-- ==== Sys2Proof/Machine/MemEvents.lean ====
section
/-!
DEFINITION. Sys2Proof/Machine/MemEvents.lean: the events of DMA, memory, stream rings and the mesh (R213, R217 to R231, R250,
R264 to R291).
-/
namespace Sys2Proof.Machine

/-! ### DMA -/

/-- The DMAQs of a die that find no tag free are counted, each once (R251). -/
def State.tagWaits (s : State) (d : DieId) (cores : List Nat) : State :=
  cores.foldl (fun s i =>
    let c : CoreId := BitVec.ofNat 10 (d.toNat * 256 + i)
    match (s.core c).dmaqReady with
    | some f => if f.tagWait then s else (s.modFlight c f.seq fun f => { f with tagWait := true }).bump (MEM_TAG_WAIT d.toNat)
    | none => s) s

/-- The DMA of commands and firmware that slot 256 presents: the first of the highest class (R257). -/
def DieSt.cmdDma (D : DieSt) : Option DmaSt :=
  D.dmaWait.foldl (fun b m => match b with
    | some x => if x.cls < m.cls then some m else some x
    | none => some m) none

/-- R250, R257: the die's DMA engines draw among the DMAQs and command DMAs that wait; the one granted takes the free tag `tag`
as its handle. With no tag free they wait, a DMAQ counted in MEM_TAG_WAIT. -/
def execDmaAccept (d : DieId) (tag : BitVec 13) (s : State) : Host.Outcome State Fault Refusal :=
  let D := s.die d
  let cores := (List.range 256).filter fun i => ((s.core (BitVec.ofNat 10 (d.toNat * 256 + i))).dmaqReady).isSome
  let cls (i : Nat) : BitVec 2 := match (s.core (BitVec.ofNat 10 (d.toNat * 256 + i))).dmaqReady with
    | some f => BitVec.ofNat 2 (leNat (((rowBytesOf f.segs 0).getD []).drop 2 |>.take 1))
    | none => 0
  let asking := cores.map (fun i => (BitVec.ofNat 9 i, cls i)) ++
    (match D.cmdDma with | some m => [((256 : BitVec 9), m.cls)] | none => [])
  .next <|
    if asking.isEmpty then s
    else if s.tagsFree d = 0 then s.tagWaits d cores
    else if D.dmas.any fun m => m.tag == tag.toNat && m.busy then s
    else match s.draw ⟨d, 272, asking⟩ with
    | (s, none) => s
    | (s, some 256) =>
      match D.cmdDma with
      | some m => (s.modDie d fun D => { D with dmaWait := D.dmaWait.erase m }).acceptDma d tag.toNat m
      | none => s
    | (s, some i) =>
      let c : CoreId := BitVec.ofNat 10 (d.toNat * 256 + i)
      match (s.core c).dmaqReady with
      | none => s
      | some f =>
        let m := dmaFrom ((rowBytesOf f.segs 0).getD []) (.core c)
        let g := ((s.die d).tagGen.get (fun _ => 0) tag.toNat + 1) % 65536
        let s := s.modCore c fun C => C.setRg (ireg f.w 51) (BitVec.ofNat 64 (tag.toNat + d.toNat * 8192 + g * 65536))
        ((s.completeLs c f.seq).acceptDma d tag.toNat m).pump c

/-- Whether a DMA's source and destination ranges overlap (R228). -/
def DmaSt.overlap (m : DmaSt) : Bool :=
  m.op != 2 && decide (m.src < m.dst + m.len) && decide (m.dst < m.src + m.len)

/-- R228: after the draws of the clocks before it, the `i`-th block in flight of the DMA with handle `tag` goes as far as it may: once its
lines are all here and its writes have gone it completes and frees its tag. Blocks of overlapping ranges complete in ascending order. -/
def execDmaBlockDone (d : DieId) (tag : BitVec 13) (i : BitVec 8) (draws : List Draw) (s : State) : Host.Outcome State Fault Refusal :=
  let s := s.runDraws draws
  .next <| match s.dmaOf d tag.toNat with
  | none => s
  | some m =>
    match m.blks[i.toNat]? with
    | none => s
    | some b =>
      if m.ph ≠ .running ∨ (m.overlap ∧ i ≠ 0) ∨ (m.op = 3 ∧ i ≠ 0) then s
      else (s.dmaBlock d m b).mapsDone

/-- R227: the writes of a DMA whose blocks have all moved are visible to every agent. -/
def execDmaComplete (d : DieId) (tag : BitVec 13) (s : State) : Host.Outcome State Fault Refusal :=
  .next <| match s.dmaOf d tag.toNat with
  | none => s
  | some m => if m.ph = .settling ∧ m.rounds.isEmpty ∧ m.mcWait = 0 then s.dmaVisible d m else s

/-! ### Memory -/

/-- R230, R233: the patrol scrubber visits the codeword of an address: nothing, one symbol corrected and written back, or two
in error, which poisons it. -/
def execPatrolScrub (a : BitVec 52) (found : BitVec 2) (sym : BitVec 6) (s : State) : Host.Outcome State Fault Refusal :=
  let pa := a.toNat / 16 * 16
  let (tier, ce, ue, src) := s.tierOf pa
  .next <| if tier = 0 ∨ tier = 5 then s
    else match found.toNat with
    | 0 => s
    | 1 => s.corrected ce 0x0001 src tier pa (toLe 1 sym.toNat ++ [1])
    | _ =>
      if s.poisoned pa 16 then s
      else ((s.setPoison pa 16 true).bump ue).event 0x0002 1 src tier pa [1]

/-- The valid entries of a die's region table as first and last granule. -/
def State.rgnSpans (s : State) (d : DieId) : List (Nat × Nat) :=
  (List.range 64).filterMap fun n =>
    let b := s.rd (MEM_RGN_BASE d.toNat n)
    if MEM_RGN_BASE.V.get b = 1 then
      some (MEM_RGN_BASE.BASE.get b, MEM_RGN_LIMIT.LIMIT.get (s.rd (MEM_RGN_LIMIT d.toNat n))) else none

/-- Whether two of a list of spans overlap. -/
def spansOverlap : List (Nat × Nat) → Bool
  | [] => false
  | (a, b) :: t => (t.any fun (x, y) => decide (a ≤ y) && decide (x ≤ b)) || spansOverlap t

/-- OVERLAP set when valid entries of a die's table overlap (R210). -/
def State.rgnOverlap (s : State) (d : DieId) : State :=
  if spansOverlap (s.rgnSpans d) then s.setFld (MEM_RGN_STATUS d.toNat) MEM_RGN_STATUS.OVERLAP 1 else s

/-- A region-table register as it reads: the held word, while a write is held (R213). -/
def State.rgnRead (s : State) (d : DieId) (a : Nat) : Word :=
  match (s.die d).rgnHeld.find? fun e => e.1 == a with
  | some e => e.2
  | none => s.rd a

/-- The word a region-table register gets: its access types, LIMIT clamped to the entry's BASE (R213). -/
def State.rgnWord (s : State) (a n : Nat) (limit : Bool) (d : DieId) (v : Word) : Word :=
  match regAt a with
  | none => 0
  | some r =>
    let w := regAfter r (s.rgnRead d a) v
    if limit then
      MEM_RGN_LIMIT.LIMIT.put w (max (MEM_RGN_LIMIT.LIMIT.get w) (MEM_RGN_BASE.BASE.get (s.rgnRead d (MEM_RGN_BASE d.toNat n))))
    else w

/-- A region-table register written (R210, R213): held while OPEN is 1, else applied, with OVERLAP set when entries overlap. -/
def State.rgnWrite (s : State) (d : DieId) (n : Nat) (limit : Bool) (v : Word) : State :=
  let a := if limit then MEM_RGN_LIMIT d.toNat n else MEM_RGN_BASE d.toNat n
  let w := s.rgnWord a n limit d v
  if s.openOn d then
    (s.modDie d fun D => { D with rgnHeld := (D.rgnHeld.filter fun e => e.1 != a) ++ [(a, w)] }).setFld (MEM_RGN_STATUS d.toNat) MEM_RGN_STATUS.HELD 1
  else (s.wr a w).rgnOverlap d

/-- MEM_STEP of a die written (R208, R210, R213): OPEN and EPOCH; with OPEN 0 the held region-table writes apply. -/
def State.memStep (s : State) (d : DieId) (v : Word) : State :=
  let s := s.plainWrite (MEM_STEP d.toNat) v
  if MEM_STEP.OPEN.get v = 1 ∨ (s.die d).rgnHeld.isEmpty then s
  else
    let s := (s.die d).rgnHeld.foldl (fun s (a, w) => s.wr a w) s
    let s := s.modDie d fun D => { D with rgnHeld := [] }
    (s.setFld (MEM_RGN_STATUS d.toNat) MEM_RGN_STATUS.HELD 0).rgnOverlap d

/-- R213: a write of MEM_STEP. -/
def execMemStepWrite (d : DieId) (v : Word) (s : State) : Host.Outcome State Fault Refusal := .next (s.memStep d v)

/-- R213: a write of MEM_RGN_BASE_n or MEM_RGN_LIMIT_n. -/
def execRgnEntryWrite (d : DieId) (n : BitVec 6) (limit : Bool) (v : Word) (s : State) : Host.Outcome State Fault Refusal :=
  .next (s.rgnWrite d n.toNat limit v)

========================================

Looking back over the data above, restate word for word the lines that begin at the line with "let s := (s.die" and end at the line with "of MEM_STEP. -/", inclusive.

§ Reply to the task:
    let s := (s.die d).rgnHeld.foldl (fun s (a, w) => s.wr a w) s
    let s := s.modDie d fun D => { D with rgnHeld := [] }
    (s.setFld (MEM_RGN_STATUS d.toNat) MEM_RGN_STATUS.HELD 0).rgnOverlap d

/-- R213: a write of MEM_STEP. -/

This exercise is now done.